Forgiving Japan, Forging Alliances with China and Korea

This coming week, President Park of South Korea and President Abe of Japan will meet for the first time since both took office over a year ago.

At this point, Asian nations need to forgive Japan just a little. The world no longer punishes Germany for the crimes against humanity committed by Nazi’s. The current generation living and working in Germany, governing Germany, were not even born during the Nazi regime. They had no influence; they cannot be held responsible.

This is also the case with modern Japanese citizens. South Korea and China can no longer call out Japan as a nation, demanding to hold it responsible for the despicable actions committed by a generation that has largely passed away. An apology was provided decades ago. Modern Japan looks nothing like it did ninety years ago. Contemporary citizens should not be held responsible for the crimes of their forebearers, and they need to be able to move on.

So Korea has to be able to forgive. And on the flip side, Japan has to accept its history. But goading from Korea only encourages greater Japanese nationalism.

Japan, China, and Korea must begin trusting each other and relying on each other economically. Right now, all three countries turn to the West, but as some of the world’s largest economies, they must work out better economic and political relations with each other to maximize economic development. Particularly Japan.

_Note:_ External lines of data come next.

-- ==== Sys2Proof/Machine/Core.lean ====
section
/-! DEFINITION. The machine behind the host's interface. -/

def Sys2Proof.core : Host.Core :=
  { State := Sys2Proof.Machine.State, Fault := Sys2Proof.Machine.Fault,
    Refusal := Sys2Proof.Machine.Refusal, step := Sys2Proof.Machine.step,
    reset := Sys2Proof.Machine.State.reset }
end

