/-! ### The whole operation -/

/-- `OP[0]` selects decode and `OP[1]` the form (R50). -/
theorem decodeOp_eq (op : BitVec 2) :
    decodeOp op = if op.getLsbD 0 then decodeInstr (formOf op) else encodeInstr (formOf op) := by
  revert op; decide

/-- Releasing the working registers leaves the answer as the procedure gave it (R31). -/
theorem endOperation_sameAnswer {d : Bool} {r r' : Result}
    (h : ∃ t w, r = .next t ∧ r' = .next w ∧ sameAnswer d t w) :
    ∃ t w, endOperation r = .next t ∧ endOperation r' = .next w ∧ sameAnswer d t w := by
  obtain ⟨t, w, rfl, rfl, hsame⟩ := h
  exact ⟨release t, release w, rfl, rfl, hsame⟩

/-- A step with an operation presented is that operation (R50, R81). -/
theorem step_present (op : BitVec 2) (v : Word) (buf : List Octet) (s : State) :
    step (present op v buf s) = exec (decodeOp op) (present op v buf s) := rfl

/-- Settles O39: by `OP[0]` the step is an encode or a decode, and either gives the same answer in two states with the
same value, length and buffer. -/
theorem answersDependOnInputsAlone : Obligations.AnswersDependOnInputsAlone := by
  intro op v buf s u
  rw [step_present, step_present, decodeOp_eq]
  cases op.getLsbD 0 with
  | false =>
    simp only [Bool.false_eq_true, if_false, exec_encodeInstr]
    exact endOperation_sameAnswer
      (encodeValue_sameAnswer (formOf op) rfl rfl rfl (Memory.ofOctetsFrom_wf buf 0))
  | true =>
    simp only [if_true, exec_decodeInstr]
    exact endOperation_sameAnswer (decodeWhole_sameAnswer (formOf op) rfl rfl)

end Sys2Proof.Machine
end

section
/-! PROOFS of the family 20_memory: an operation can be repeated (rule R33), and nothing of the buffer outlives one
(rules R31 and R72). -/

namespace Sys2Proof.Machine

/-! ### Repeating an operation -/

/-- A second encode finds the value and `LEN` of the first, and stores the same octets over those of the first (R33). -/
theorem encodeValue_repeat (f : Form) (s : State) :
    ∃ t u, encodeValue f s = .next t ∧ encodeValue f (release t) = .next u ∧ u.count = t.count ∧
      ∀ a, octetAt u a = octetAt t a := by
  rcases Nat.lt_or_ge s.len (size f s.valIn) with hroom | hroom
  · exact ⟨_, _, encodeValue_failed hroom, encodeValue_failed hroom, rfl, fun _ => rfl⟩
  · obtain ⟨t, ht, hkeep, -, htc, -, -, -, hto, -⟩ := encodeValue_next hroom
    have hv : (release t).valIn = s.valIn := hkeep.valIn
    have hroom' : size f (release t).valIn ≤ (release t).len := by rwa [hv, release_len, hkeep.len]
    obtain ⟨u, hu, -, -, huc, -, -, -, huo, -⟩ := encodeValue_next hroom'
    rw [hv] at huc huo
    refine ⟨t, u, ht, hu, huc.trans htc.symm, fun a => ?_⟩
    rw [huo, octetAt_release, hto]
    split <;> rfl
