-- ==== Sys2Proof/Laws/PerInstr.lean ====
section
/-! SUPPORT. What holds of every command as syntax, one lemma per constructor of `Instr` (LAWS.json: per_instruction). -/

namespace Sys2Proof.Laws.EncodesItsFields

/-- The word of a command splits into the fields the command stands for (30_encoding.md R110, R112), and they are well formed (R111 to
R113). -/
def Statement (i : Instr) : Prop := splitWord (encode i) = i.fields ∧ i.wellFormed = true

theorem rsInit : Statement .rsInit := by unfold Statement; decide
theorem rsRelease : Statement .rsRelease := by unfold Statement; decide
theorem rsEncode : Statement .rsEncode := by unfold Statement; decide
theorem rsDecode : Statement .rsDecode := by unfold Statement; decide
theorem aesSetkey : Statement .aesSetkey := by unfold Statement; decide
theorem aesCtr : Statement .aesCtr := by unfold Statement; decide
theorem aesGcmEnc : Statement .aesGcmEnc := by unfold Statement; decide
theorem aesGcmDec : Statement .aesGcmDec := by unfold Statement; decide
theorem ax25Addr (sel : AddrSel) : Statement (.ax25Addr sel) := by cases sel <;> exact ⟨by decide, by decide⟩
theorem ax25FrameI : Statement .ax25FrameI := by unfold Statement; decide
theorem ax25FrameU (ucmd : BitVec 2) (pf : Bool) : Statement (.ax25FrameU ucmd pf) := by
  have h : ∀ (u : BitVec 2) (p : Bool),
      splitWord (encode (.ax25FrameU u p)) = (Instr.ax25FrameU u p).fields ∧ (Instr.ax25FrameU u p).wellFormed = true := by decide
  exact h ucmd pf
theorem ax25Stuff : Statement .ax25Stuff := by unfold Statement; decide
theorem ax25Unstuff : Statement .ax25Unstuff := by unfold Statement; decide
theorem ax25Recv : Statement .ax25Recv := by unfold Statement; decide

end Sys2Proof.Laws.EncodesItsFields
end

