include ha ha0 in
/-- R152: Forney's formula. -/
theorem forney_formula {p : ℕ} (hp : p ∈ E) :
    (evaluator E a e).eval (a p)⁻¹ * ((derivative (locator E a)).eval (a p)⁻¹)⁻¹ = -e p := by
  have hrest := eval_locator_erase_ne_zero ha ha0 hp
  have hp0 := ha0 p
  rw [eval_evaluator ha0 hp, eval_derivative_locator ha0 hp]
  generalize (locator (E.erase p) a).eval (a p)⁻¹ = rest at hrest
  field_simp

include ha ha0 he in
theorem eval_evaluator_ne_zero {p : ℕ} (hp : p ∈ E) : (evaluator E a e).eval (a p)⁻¹ ≠ 0 := by
  rw [eval_evaluator ha0 hp]
  exact mul_ne_zero (mul_ne_zero (he p hp) (ha0 p)) (eval_locator_erase_ne_zero ha ha0 hp)

/-! ### What predicts the syndromes of a pattern -/

variable {lam om : F[X]} {len n : ℕ}

/-- R152: a recurrence for all the syndromes, with its product by them cut off at n, stands to the evaluator as to the locator. -/
theorem Predicts.cross (h : Predicts (powerSums E a e n) lam len n) (hlen : len + E.card ≤ n)
    (hom : ∀ k, om.coeff k = if k < n then (lam * powerSums E a e n).coeff k else 0) :
    locator E a * om = lam * evaluator E a e := by
  ext k
  rcases Nat.lt_or_ge k n with hk | hk
  · have hcut : X ^ n ∣ om - lam * powerSums E a e n :=
      X_pow_dvd_iff.mpr fun d hd => by rw [coeff_sub, hom, if_pos hd, sub_self]
    have hdvd : X ^ n ∣ locator E a * om - lam * evaluator E a e := by
      have hboth := dvd_sub (hcut.mul_left (locator E a)) ((key_equation (E := E) (a := a) (e := e) n).mul_left lam)
      convert hboth using 1
      ring
    have hzero := X_pow_dvd_iff.mp hdvd k hk
    rwa [coeff_sub, sub_eq_zero] at hzero
  · have homDegree : ∀ j, len ≤ j → om.coeff j = 0 := fun j hj => by
      rw [hom]
      split
      · next hjn => exact h.vanish j hj hjn
      · rfl
    rw [coeff_mul_eq_zero natDegree_locator_le homDegree (by omega),
      coeff_mul_eq_zero h.degree (fun j hj => evaluator_coeff_eq_zero hj) (by omega)]

include ha ha0 he in
/-- R147, R150: within half the distance the shortest recurrence is the locator: it has the same roots and the same head. -/
theorem Predicts.eq_locator (h : Predicts (powerSums E a e n) lam len n) (hlen : len ≤ E.card) (hn : 2 * E.card ≤ n)
    (hom : ∀ k, om.coeff k = if k < n then (lam * powerSums E a e n).coeff k else 0) : lam = locator E a := by
  classical
  have hcross := h.cross (by omega) hom
  have hroot : ∀ p ∈ E, lam.eval (a p)⁻¹ = 0 := fun p hp => by
    have hp' := congrArg (eval (a p)⁻¹) hcross
    rw [eval_mul, eval_mul, eval_locator_eq_zero.mpr ⟨p, hp, mul_inv_cancel₀ (ha0 p)⟩, zero_mul] at hp'
    exact (mul_eq_zero.mp hp'.symm).resolve_right (eval_evaluator_ne_zero ha ha0 he hp)
  have hcard : (insert 0 (E.image fun p => (a p)⁻¹)).card = E.card + 1 := by
    rw [Finset.card_insert_of_notMem, Finset.card_image_of_injOn (f := fun p => (a p)⁻¹) (inv_injective.comp_injOn ha)]
    simpa using fun p _ => ha0 p
  have hdegree : ∀ P : F[X], P.natDegree ≤ E.card → P.degree < (insert 0 (E.image fun p => (a p)⁻¹)).card := fun P hP => by
    rw [hcard]
    exact (degree_le_of_natDegree_le hP).trans_lt (by exact_mod_cast E.card.lt_succ_self)
  refine eq_of_degrees_lt_of_eval_finset_eq _ (hdegree _ (h.degree.trans hlen)) (hdegree _ natDegree_locator_le) fun x hx => ?_
  rcases Finset.mem_insert.mp hx with rfl | hx
  · rw [← coeff_zero_eq_eval_zero, ← coeff_zero_eq_eval_zero, h.head, locator_coeff_zero]
  · obtain ⟨p, hp, rfl⟩ := Finset.mem_image.mp hx
    rw [hroot p hp, eval_locator_eq_zero.mpr ⟨p, hp, mul_inv_cancel₀ (ha0 p)⟩]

Japan maintains a technological sophistication that unfortunately faces stiff competition in the West. China is swiftly becoming the world’s largest economy, has a large population with a growing disposable income, and a thumb on many of the world’s resources. Japan (and Korea) need to pair up with Chinese industry and work on opening the Chinese market to Japanese innovation. Forgiveness and respect: these East Asian countries should expect this from one another.
East Asian cooperation could produce a flourishing elsewhere in the world, as China and Japan work toward developing and creating lasting economic partnerships in Africa. Stronger political and economic alliances would create a less tense East Asian, and the United States could pivot its attention elsewhere, perhaps inward, and the U.S. economy would be forced to drastically change and adapt. Furthermore, East Asian economic integration and alliances could hasten the deterioration in the relationship between China and Russia and perhaps greatly alter the political situation in China itself as its becomes increasingly economically stable.